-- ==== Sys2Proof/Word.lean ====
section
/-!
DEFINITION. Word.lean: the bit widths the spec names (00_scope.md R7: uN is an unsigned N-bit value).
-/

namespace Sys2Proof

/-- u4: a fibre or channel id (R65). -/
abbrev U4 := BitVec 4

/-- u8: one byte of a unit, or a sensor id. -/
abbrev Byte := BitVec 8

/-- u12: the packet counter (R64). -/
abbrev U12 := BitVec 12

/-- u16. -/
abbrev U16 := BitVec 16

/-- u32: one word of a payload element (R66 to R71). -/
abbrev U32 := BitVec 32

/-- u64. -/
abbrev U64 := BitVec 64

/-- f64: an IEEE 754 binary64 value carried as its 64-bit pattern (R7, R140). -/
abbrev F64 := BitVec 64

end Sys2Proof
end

+ + + + + + +

_Work to complete_
Counting the lines above that hold "lean", reply with the number and no other words.

_Output of the task_
2